Insufficient training data poses significant challenges to training a deep convolutional neural network (CNN) to solve a target task. One common solution to this problem is to use transfer learning with pre-trained networks to apply knowledge learned from one domain with sufficient data to a new domain with limited data and avoid training a deep network from scratch. However, for such methods to work in a transfer learning setting, learned features from the source domain need to be generalizable to the target domain, which is not guaranteed since the feature space and distributions of the source and target data may be different. This thesis aims to explore and understand the use of orthogonal convolutional neural networks to improve learning of diverse, generic features that are transferable to a novel task. In this thesis, orthogonal regularization is used to pre-train deep CNNs to investigate if and how orthogonal convolution may improve feature extraction in transfer learning.
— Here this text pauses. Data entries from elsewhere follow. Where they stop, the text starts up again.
-- ==== Sys2Proof/Machine/Stops.lean ====
section
/-! DEFINITION. Faults and stops (R169 to R173, R181). -/

namespace Sys2Proof.Machine

open Reg

/-- Push a record of slot `k` (R177). (log 25 DEDUCED) -/
def State.recordNow (s : State) (k code : Nat) (l : Loc) (cyc step action detail : Nat) : State :=
  s.recordBy State.pushRecord k code l cyc step action detail

/-- Place of a location in ascending order. -/
def Loc.rank (l : Loc) : Nat := (((l.die * 16 + l.wall) * 16 + l.course) * 16 + l.bed) * 16 + l.cell

/-- Put a record behind those of a lower or the same location. -/
def insertRec (r : StepRec) : List StepRec → List StepRec
  | [] => [r]
  | x :: l => if x.loc.rank ≤ r.loc.rank then x :: insertRec r l else r :: x :: l

/-- Push the records of the step that slot `k` performs, in ascending location order (R178). (log 137 DEDUCED) -/
def State.flushRecs (s : State) (k : Nat) : State :=
  let mine := (s.stepRecs.filter fun r => r.slot = k).foldl (fun l r => insertRec r l) []
  mine.foldl (fun s r => s.recordNow k r.code r.loc r.cyc r.step r.action r.detail)
    { s with stepRecs := s.stepRecs.filter fun r => r.slot ≠ k }

/-- A record of slot `k`: one of the evaluation step in progress is pushed when the step ends (R178). (log 137 DEDUCED) -/
def State.record (s : State) (k code : Nat) (l : Loc) (cyc step action detail : Nat) : State :=
  if s.evaluating k ∧ cyc = s.posCycle k ∧ step = s.posStep k then
    { s with stepRecs := s.stepRecs ++ [⟨k, code, l, cyc, step, action, detail⟩] }
  else s.recordNow k code l cyc step action detail

/-- Enter STOPPED; `immediate` and `step` go into FAULT_STATUS; a PENDING shadow is applied at once (R468). (log 16 DEDUCED) -/
def State.enterStopped (s : State) (k : Nat) (immediate : Bool) (step : Nat) : State :=
  let s := (((s.flushRecs k).dropLate k).wr A.pState k 4).wr A.pImm k 0
  let s := { s with stops := s.stops.filter fun x => x.slot ≠ k }
  let s := (s.wf (P k) FAULT_STATUS_IMMEDIATE (bit immediate)).wf (P k) FAULT_STATUS_STOP_STEP step
  (((s.wr A.remoteHold k 0).raise (0x540 + k)).shadowSettle k).launchPend k

/-- STOP_STEP of a stop that takes effect now (R181). -/
def State.stopStepNow (s : State) (k : Nat) : Nat :=
  let d := s.rd A.pDepth k
  if s.preFirst k then d + 15
  else if s.on A.pGate k then d + 14
  else if s.on A.pLaunchWait k then d + 5
  else if s.on A.pFrozen k then (if s.rd A.pStep k = 0 then d + 15 else s.rd A.pStep k - 1)
  else s.rd A.pStep k

/-- Stop immediately (R171): at once when HELD, at the gate, in a launch wait or before the first
emulated cycle, otherwise when the
step in progress has completed. -/
def State.stopImmediate (s : State) (k : Nat) : State :=
  if s.rd A.pState k = 3 ∨ (s.rd A.pState k = 2 ∧ (s.preFirst k ∨ s.on A.pGate k ∨ s.on A.pLaunchWait k)) then
    s.enterStopped k true (s.stopStepNow k)
  else if s.rd A.pState k = 2 then s.wr A.pImm k 1
  else s

/-- The emulated cycle at whose end a stop raised now takes effect (R171). -/
def State.stopCycle (s : State) (k : Nat) : Nat :=
  if s.posStep k ≤ s.rd A.pDepth k + 2 then s.posCycle k else s.posCycle k + 1

def State.addStop (s : State) (x : PendStop) : State := { s with stops := s.stops ++ [x] }

/-- Send a stop notice on the tree (R173). -/
def State.sendNotice (s : State) (k code : Nat) (imm : Bool) (cyc : Nat) : State :=
  if 1 < s.rd A.pMembers k then
    s.sendTree none (.stopNotice (s.rd A.pPid k) code imm s.chainAddr (cyc % 2 ^ 27))
  else s

/-- The action classes of the fault table (R169). -/
inductive FClass where
  | e
  | i
  | a
  | h
  | n
  | stop      -- always at the end of the emulated cycle
  deriving DecidableEq, Repr

/-- ACTION of a record: 0 record only, 1 stop at the end of the emulated cycle, 2 stop immediately. -/
def State.actionOf (s : State) (k : Nat) : FClass → Nat
  | .e => if s.rf (P k) FAULT_CFG_STOP_IMMEDIATE = 1 then 2 else 1
  | .i => 2
  | .a => s.rf (P k) FAULT_CFG_ASSERT_STOP
  | .h => s.rf (P k) FAULT_CFG_HAZ_STOP
  | .n => 0
  | .stop => 1

/-- The partition is in a state that a stop can end. -/
def State.stoppable (s : State) (k : Nat) : Bool := s.rd A.pState k = 2 ∨ s.rd A.pState k = 3

/-- Perform ACTION `act` of a fault or command with code `code` that this device decides. -/
def State.act (s : State) (k code act : Nat) : State :=
  if ¬ s.stoppable k then s
  else if act = 1 then s.addStop ⟨k, s.stopCycle k, code, true⟩
  else if act = 2 then (s.sendNotice k code true (s.posCycle k)).stopImmediate k
  else s

/-- Raise a fault of partition slot `k` at `cyc`:`step` (R169). ACTION names the action taken: none where the partition is
neither RUN nor HELD. (log 139 DEDUCED) -/
def State.faultAt (s : State) (k code : Nat) (l : Loc) (cls : FClass) (cyc step detail : Nat) : State :=
  let act := if s.stoppable k then s.actionOf k cls else 0
  let s := s.record k code l cyc step act detail
  let s := s.firstFault k code s.chainAddr
  let s := s.raise (if code = 1 then 0x520 + k else 0x500 + k)
  s.act k code act

/-- Raise a fault of slot `k` at its present position. -/
def State.fault (s : State) (k code : Nat) (l : Loc) (cls : FClass) (detail : Nat) : State :=
  s.faultAt k code l cls (s.posCycle k) (s.posStep k) detail

/-- Raise a fault at a unit: of the partition that owns its wall, or, on a wall without owner, a device record with
ACTION 0 (R169). -/
def State.unitFault (s : State) (wall code : Nat) (l : Loc) (cls : FClass) (detail : Nat) : State :=
  match s.slotOfWall wall with
  | some k => s.fault k code l cls detail
  | none => s.devRecord code l 0 detail

end Sys2Proof.Machine
end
Experiments using two limited medical image datasets in this thesis suggests that orthogonal regularization improves generality and reduces redundancy of learned features more effectively in certain deep networks for transfer learning. The results on feature selection and classification demonstrate the improvement in transferred features helps select more expressive features that improves generalization performance. To understand the effectiveness of orthogonal regularization on different architectures, this work studies the effects of residual learning on orthogonal convolution. Specifically, this work examines the presence of residual connections and its effects on feature similarities and show residual learning blocks help orthogonal convolution better preserve feature diversity across convolutional layers of a network and alleviate the increase in feature similarities caused by depth, demonstrating the importance of residual learning in making orthogonal convolution more effective.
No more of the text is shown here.